EXERCISE DATA section start
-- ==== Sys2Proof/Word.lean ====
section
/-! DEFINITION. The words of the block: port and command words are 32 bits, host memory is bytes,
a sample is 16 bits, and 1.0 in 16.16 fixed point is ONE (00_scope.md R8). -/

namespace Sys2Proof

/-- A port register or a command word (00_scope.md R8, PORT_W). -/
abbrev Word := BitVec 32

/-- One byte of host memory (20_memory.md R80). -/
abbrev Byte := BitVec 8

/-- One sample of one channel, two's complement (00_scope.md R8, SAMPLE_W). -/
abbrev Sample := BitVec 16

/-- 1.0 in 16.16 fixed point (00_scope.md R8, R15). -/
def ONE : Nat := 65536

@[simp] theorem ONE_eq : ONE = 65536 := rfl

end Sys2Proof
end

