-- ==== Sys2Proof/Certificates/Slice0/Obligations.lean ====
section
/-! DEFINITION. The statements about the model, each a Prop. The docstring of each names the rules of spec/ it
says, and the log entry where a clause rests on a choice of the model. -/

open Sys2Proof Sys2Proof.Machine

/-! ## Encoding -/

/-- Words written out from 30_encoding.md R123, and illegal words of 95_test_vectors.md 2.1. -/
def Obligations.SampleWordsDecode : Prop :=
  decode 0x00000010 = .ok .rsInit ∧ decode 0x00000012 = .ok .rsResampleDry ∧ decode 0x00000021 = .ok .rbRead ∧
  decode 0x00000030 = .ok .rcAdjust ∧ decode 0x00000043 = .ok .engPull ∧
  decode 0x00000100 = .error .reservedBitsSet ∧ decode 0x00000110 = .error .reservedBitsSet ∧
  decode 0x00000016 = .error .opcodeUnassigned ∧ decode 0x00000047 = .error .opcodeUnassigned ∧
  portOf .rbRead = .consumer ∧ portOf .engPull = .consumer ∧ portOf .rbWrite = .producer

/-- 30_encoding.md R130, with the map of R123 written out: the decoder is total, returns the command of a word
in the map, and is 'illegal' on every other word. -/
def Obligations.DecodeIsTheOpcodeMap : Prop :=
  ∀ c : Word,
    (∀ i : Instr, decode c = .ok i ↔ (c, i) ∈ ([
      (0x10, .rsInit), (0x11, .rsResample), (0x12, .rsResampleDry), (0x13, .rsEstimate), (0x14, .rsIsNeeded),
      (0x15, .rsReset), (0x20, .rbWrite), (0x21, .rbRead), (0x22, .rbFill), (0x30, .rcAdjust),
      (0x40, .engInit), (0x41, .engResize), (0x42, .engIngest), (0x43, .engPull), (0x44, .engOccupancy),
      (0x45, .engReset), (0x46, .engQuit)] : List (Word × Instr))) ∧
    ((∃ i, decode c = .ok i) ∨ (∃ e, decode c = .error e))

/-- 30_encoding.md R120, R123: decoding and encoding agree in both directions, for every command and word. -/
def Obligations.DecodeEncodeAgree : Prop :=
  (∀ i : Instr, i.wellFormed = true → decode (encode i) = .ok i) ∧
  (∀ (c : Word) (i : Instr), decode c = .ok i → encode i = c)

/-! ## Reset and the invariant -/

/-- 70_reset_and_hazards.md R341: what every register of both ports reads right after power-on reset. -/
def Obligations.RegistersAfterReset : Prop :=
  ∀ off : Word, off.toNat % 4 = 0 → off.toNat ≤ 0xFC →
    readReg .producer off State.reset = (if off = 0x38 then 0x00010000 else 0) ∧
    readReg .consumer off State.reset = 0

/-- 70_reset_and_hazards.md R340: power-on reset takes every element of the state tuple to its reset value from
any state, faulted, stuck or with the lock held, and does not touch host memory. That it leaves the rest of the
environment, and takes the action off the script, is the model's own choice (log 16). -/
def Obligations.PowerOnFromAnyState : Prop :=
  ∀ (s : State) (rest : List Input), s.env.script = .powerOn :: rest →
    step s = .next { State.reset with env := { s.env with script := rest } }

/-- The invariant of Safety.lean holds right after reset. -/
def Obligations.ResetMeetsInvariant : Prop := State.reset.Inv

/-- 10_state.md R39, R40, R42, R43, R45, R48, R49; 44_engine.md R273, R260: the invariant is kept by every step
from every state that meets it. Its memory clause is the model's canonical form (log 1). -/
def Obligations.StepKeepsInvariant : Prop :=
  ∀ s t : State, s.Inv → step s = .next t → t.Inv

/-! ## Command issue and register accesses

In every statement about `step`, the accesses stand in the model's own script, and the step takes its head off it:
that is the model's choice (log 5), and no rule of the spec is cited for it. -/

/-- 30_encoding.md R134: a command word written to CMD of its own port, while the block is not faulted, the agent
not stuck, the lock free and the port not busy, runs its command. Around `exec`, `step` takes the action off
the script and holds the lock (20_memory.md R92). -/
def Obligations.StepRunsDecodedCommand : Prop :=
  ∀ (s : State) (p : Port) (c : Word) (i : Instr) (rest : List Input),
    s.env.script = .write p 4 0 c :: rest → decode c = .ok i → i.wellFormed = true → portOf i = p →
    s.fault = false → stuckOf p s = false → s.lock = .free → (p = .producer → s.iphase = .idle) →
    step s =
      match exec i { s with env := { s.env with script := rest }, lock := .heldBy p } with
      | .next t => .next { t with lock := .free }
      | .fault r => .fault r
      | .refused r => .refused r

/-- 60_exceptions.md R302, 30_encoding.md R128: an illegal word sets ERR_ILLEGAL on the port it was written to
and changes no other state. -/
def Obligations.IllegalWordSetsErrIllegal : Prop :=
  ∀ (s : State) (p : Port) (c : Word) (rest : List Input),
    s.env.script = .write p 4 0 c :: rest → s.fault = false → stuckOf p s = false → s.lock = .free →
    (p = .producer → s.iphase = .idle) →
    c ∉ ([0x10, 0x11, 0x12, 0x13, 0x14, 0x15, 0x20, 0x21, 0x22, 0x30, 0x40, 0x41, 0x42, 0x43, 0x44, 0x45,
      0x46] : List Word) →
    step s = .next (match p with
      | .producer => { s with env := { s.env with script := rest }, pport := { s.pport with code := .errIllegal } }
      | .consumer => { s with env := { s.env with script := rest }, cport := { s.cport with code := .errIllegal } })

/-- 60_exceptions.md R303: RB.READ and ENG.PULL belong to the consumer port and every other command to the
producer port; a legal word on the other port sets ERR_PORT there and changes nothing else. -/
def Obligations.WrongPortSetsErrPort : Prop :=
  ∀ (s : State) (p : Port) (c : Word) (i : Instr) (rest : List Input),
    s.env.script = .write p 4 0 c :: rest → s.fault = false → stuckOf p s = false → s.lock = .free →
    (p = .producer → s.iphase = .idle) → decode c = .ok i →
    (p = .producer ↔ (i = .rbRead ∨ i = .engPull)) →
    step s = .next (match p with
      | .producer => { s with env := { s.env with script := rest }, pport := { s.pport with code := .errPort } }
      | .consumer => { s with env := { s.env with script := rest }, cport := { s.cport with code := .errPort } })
EXERCISE DATA section end
EXERCISE DATA section start
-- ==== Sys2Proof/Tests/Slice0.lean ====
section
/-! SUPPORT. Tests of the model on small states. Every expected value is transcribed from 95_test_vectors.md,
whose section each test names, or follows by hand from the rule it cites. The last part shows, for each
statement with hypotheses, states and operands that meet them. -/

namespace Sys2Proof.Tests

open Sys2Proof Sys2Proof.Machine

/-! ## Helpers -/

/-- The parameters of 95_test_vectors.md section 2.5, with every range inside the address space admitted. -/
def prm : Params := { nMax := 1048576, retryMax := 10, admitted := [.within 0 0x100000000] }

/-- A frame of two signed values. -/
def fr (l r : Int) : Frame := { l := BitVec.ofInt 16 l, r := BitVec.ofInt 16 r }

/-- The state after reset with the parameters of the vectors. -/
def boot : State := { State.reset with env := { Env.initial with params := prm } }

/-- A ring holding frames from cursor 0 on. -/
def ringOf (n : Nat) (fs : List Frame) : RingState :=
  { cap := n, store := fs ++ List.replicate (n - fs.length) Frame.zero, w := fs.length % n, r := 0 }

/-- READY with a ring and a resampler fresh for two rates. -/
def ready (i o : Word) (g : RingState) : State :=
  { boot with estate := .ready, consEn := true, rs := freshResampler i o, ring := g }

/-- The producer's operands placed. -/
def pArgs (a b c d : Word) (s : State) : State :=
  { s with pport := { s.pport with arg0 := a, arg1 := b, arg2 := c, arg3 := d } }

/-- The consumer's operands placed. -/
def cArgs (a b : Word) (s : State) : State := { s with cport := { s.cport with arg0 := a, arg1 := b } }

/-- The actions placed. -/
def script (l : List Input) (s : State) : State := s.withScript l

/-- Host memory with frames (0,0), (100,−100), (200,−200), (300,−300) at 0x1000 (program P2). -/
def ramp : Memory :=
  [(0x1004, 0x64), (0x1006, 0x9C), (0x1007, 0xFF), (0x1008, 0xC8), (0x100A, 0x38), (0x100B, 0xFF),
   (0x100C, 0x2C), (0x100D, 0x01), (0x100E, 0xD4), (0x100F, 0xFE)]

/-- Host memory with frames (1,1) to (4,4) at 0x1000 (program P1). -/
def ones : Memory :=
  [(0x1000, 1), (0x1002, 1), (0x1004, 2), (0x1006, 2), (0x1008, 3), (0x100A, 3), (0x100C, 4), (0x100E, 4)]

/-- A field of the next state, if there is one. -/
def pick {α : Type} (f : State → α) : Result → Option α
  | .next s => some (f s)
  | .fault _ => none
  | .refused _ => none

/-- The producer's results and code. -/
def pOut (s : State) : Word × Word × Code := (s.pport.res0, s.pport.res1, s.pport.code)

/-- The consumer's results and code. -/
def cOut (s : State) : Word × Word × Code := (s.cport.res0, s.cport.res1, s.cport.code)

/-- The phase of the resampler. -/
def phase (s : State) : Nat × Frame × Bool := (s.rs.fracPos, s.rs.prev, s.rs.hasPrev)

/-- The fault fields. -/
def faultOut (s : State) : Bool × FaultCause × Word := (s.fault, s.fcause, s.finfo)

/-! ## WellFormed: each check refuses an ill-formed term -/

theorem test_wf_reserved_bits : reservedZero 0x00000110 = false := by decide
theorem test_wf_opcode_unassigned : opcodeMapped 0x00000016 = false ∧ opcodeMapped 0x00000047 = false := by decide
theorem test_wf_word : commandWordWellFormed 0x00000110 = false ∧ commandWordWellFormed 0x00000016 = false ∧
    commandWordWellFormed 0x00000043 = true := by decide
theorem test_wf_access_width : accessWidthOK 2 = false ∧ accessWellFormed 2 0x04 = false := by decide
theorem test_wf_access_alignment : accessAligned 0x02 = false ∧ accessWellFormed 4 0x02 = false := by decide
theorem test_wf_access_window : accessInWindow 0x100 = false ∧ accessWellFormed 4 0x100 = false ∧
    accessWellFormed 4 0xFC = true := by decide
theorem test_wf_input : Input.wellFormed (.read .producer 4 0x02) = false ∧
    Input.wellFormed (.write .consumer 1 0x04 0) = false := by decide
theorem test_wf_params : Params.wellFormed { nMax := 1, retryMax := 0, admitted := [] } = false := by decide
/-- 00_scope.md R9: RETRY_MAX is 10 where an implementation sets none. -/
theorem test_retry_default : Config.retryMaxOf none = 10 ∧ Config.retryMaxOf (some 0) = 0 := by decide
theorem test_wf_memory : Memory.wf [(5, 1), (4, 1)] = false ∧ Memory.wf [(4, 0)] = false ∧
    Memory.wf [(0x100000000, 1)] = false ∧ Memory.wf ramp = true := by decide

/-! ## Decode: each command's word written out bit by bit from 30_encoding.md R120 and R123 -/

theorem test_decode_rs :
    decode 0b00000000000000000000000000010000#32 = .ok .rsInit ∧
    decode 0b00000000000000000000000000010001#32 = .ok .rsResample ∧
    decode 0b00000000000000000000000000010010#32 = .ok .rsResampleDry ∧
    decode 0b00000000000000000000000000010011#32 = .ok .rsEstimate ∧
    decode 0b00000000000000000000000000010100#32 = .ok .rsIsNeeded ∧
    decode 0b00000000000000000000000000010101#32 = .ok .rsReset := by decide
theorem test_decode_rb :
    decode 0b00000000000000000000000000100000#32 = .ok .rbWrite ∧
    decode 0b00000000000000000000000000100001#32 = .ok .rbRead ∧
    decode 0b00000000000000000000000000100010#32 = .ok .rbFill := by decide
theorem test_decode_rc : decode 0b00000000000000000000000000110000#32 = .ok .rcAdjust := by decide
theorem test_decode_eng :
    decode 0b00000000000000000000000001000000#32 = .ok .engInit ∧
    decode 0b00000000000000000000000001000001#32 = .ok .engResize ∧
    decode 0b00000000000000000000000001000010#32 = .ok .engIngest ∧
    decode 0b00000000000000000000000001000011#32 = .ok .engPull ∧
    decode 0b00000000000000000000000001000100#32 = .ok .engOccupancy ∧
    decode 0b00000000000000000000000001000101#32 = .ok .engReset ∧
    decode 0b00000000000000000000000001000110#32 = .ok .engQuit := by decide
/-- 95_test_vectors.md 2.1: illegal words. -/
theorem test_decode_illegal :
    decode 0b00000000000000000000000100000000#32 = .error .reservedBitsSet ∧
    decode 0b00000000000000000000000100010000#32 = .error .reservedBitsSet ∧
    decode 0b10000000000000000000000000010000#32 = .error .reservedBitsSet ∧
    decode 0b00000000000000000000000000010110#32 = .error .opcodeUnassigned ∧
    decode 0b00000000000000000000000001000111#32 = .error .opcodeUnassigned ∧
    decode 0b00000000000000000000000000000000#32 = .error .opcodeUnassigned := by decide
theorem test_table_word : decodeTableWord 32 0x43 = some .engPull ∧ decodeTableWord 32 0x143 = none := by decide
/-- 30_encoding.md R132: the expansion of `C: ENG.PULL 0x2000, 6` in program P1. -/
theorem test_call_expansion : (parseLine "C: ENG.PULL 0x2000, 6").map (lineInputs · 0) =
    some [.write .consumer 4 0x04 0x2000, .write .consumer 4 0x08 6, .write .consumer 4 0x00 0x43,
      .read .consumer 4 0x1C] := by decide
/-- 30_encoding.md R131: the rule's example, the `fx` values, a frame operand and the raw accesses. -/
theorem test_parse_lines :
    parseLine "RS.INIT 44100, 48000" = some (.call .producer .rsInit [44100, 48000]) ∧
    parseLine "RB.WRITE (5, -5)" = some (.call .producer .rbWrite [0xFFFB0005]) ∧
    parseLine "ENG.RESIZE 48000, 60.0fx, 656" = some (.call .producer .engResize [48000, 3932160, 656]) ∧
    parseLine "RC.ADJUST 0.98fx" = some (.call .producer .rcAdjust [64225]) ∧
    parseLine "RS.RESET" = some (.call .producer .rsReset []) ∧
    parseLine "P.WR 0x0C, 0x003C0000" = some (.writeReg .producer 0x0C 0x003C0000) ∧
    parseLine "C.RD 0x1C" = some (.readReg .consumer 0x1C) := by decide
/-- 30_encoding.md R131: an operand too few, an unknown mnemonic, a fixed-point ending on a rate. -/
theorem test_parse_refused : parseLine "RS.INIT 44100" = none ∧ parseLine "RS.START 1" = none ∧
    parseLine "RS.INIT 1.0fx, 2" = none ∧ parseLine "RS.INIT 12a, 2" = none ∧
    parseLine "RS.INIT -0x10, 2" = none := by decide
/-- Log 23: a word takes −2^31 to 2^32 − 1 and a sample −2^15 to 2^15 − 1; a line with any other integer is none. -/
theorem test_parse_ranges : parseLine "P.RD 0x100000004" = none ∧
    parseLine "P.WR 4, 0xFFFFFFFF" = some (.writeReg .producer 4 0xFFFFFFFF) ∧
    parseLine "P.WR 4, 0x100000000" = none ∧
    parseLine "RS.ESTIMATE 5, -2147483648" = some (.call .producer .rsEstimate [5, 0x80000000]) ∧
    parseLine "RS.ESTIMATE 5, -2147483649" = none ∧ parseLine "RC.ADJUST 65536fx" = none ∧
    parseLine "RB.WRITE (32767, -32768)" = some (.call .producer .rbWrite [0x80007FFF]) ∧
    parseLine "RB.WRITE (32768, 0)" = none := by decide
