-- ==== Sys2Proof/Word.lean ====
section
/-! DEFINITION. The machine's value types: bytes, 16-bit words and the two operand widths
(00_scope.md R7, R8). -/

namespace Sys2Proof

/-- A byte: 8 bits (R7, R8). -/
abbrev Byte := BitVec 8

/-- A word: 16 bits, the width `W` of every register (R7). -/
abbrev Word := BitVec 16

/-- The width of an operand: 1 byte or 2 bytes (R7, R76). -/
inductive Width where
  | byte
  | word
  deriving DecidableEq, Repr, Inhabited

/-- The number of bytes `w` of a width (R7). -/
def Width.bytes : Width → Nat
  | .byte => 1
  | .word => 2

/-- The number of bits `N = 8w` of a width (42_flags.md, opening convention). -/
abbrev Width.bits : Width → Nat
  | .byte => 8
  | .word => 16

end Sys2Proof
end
EXERCISE DATA section end
◆ TASK DIRECTIONS
Would you please copy exactly the part of the entries above that begins at the line containing "decode 0b00000000000000000000000001000100#32 = .ok" and ends at the line containing "decode 0b00000000000000000000000100010000#32 = .error", both lines included?

◆ ANSWER BELOW
    decode 0b00000000000000000000000001000100#32 = .ok .engOccupancy ∧
    decode 0b00000000000000000000000001000101#32 = .ok .engReset ∧
    decode 0b00000000000000000000000001000110#32 = .ok .engQuit := by decide
/-- 95_test_vectors.md 2.1: illegal words. -/
theorem test_decode_illegal :
    decode 0b00000000000000000000000100000000#32 = .error .reservedBitsSet ∧
    decode 0b00000000000000000000000100010000#32 = .error .reservedBitsSet ∧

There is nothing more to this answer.